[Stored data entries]
-*-

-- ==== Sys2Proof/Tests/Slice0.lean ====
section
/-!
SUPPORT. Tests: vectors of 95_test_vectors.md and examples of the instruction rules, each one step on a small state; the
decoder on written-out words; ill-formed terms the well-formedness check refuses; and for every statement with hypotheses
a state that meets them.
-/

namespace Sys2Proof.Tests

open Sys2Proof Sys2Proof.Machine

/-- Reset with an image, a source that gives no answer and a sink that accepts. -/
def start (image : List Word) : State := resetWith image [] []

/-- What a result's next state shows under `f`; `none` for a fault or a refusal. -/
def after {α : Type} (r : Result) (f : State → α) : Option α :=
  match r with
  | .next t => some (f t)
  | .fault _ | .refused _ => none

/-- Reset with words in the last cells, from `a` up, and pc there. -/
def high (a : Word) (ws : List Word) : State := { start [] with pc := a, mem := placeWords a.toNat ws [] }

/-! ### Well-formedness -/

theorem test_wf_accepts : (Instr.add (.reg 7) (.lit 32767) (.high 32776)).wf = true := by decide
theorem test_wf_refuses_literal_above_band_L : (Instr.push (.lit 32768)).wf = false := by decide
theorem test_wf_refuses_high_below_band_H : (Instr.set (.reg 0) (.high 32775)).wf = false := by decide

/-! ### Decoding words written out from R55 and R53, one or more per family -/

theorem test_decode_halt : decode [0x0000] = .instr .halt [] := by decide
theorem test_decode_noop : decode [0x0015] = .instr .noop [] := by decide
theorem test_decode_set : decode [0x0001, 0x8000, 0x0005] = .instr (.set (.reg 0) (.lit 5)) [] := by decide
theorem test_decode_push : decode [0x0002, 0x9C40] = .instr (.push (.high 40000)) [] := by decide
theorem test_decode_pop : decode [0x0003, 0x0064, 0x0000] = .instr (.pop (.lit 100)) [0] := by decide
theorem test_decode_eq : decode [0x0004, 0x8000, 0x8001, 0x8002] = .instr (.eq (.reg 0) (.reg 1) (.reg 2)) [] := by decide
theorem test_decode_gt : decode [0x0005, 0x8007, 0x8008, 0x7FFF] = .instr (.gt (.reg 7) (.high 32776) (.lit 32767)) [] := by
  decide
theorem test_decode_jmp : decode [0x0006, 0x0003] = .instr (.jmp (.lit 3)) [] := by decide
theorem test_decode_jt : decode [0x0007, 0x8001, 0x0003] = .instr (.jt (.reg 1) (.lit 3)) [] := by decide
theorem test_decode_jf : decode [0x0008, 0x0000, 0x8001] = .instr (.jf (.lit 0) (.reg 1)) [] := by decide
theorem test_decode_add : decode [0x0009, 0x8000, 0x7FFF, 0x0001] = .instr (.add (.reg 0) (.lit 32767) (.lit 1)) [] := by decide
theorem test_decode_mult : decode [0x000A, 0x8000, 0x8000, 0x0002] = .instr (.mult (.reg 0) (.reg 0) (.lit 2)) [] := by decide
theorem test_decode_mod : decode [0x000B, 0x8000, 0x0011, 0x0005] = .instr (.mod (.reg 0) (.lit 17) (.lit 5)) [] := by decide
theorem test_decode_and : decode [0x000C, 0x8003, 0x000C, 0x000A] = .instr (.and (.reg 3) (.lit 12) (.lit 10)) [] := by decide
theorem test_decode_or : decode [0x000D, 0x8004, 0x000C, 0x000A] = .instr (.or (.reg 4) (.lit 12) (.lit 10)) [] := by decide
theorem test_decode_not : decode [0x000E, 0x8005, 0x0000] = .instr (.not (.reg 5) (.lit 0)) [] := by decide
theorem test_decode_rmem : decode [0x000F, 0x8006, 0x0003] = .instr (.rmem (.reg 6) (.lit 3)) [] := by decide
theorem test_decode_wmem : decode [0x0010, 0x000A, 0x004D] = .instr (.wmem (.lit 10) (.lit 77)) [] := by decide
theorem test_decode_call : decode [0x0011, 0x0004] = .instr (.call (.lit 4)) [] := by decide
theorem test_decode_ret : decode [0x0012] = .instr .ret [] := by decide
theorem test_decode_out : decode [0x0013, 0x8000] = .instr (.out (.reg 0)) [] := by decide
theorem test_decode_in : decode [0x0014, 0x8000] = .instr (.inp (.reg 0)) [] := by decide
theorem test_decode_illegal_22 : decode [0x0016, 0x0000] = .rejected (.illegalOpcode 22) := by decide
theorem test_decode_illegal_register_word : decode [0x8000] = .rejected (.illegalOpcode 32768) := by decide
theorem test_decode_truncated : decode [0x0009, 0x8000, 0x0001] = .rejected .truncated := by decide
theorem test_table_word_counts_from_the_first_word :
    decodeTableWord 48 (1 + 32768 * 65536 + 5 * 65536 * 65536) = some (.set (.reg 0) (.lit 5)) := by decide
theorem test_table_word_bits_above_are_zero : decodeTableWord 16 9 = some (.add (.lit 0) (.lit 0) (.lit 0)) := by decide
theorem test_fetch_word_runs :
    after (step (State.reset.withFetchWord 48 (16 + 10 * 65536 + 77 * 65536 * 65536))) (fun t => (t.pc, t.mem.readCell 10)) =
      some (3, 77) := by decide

-*-

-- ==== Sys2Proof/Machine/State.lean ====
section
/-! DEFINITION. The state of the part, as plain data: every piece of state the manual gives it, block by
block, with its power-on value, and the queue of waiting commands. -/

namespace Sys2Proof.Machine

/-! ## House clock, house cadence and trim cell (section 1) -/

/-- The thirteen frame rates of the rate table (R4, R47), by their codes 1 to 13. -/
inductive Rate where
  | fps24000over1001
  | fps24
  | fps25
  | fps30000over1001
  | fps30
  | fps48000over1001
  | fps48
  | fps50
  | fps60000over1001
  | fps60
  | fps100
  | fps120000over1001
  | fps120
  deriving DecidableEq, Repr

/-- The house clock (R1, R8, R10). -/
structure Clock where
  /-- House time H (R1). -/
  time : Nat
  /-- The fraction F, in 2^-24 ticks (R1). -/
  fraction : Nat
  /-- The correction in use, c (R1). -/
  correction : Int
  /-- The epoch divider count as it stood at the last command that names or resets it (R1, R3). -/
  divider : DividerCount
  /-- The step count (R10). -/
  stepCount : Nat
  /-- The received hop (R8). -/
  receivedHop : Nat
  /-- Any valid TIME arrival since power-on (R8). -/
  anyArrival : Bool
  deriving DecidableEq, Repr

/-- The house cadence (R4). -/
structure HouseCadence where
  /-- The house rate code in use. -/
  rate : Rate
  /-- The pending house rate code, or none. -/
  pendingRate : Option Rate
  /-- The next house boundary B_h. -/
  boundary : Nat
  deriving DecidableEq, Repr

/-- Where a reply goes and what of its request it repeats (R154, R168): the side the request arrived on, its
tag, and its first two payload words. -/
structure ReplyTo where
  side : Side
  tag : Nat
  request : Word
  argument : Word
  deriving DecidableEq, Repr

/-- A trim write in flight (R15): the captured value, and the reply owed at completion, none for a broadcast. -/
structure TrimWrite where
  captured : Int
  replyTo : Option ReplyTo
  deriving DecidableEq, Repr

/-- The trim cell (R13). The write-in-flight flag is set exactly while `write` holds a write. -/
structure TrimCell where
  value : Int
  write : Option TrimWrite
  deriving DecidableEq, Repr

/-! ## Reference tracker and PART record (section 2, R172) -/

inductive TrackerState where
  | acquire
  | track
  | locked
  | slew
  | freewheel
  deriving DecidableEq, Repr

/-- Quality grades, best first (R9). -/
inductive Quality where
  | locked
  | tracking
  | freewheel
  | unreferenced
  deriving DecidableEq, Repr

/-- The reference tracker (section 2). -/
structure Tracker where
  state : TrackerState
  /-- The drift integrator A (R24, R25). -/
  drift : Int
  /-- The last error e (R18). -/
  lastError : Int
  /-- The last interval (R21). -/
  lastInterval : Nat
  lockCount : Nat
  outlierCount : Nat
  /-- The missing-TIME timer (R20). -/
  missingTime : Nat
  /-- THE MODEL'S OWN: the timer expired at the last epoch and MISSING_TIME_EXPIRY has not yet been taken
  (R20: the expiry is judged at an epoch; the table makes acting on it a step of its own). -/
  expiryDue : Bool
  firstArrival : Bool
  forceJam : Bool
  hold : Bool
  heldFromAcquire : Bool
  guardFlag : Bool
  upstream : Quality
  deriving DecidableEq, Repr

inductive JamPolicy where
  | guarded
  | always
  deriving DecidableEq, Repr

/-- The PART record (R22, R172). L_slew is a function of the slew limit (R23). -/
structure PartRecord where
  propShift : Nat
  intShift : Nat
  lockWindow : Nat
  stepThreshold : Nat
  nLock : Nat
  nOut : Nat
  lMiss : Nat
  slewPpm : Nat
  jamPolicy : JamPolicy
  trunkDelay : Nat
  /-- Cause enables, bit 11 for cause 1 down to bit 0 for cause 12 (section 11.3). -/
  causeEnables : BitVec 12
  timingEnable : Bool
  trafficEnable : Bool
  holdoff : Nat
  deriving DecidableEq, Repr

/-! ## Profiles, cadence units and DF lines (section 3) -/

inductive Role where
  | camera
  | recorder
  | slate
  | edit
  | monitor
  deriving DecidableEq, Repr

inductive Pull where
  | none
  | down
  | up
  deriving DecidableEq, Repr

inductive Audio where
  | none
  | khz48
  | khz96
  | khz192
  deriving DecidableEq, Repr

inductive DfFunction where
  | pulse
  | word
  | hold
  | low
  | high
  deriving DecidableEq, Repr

-*-

Problem to work on.
Return only the lines between the one holding "theorem test_wf_refuses_high_below_band_H : (Instr.set" and the one holding "theorem test_decode_halt : decode", inclusive, exactly as they appear above.

Answer to the exercise.
theorem test_wf_refuses_high_below_band_H : (Instr.set (.reg 0) (.high 32775)).wf = false := by decide

/-! ### Decoding words written out from R55 and R53, one or more per family -/

theorem test_decode_halt : decode [0x0000] = .instr .halt [] := by decide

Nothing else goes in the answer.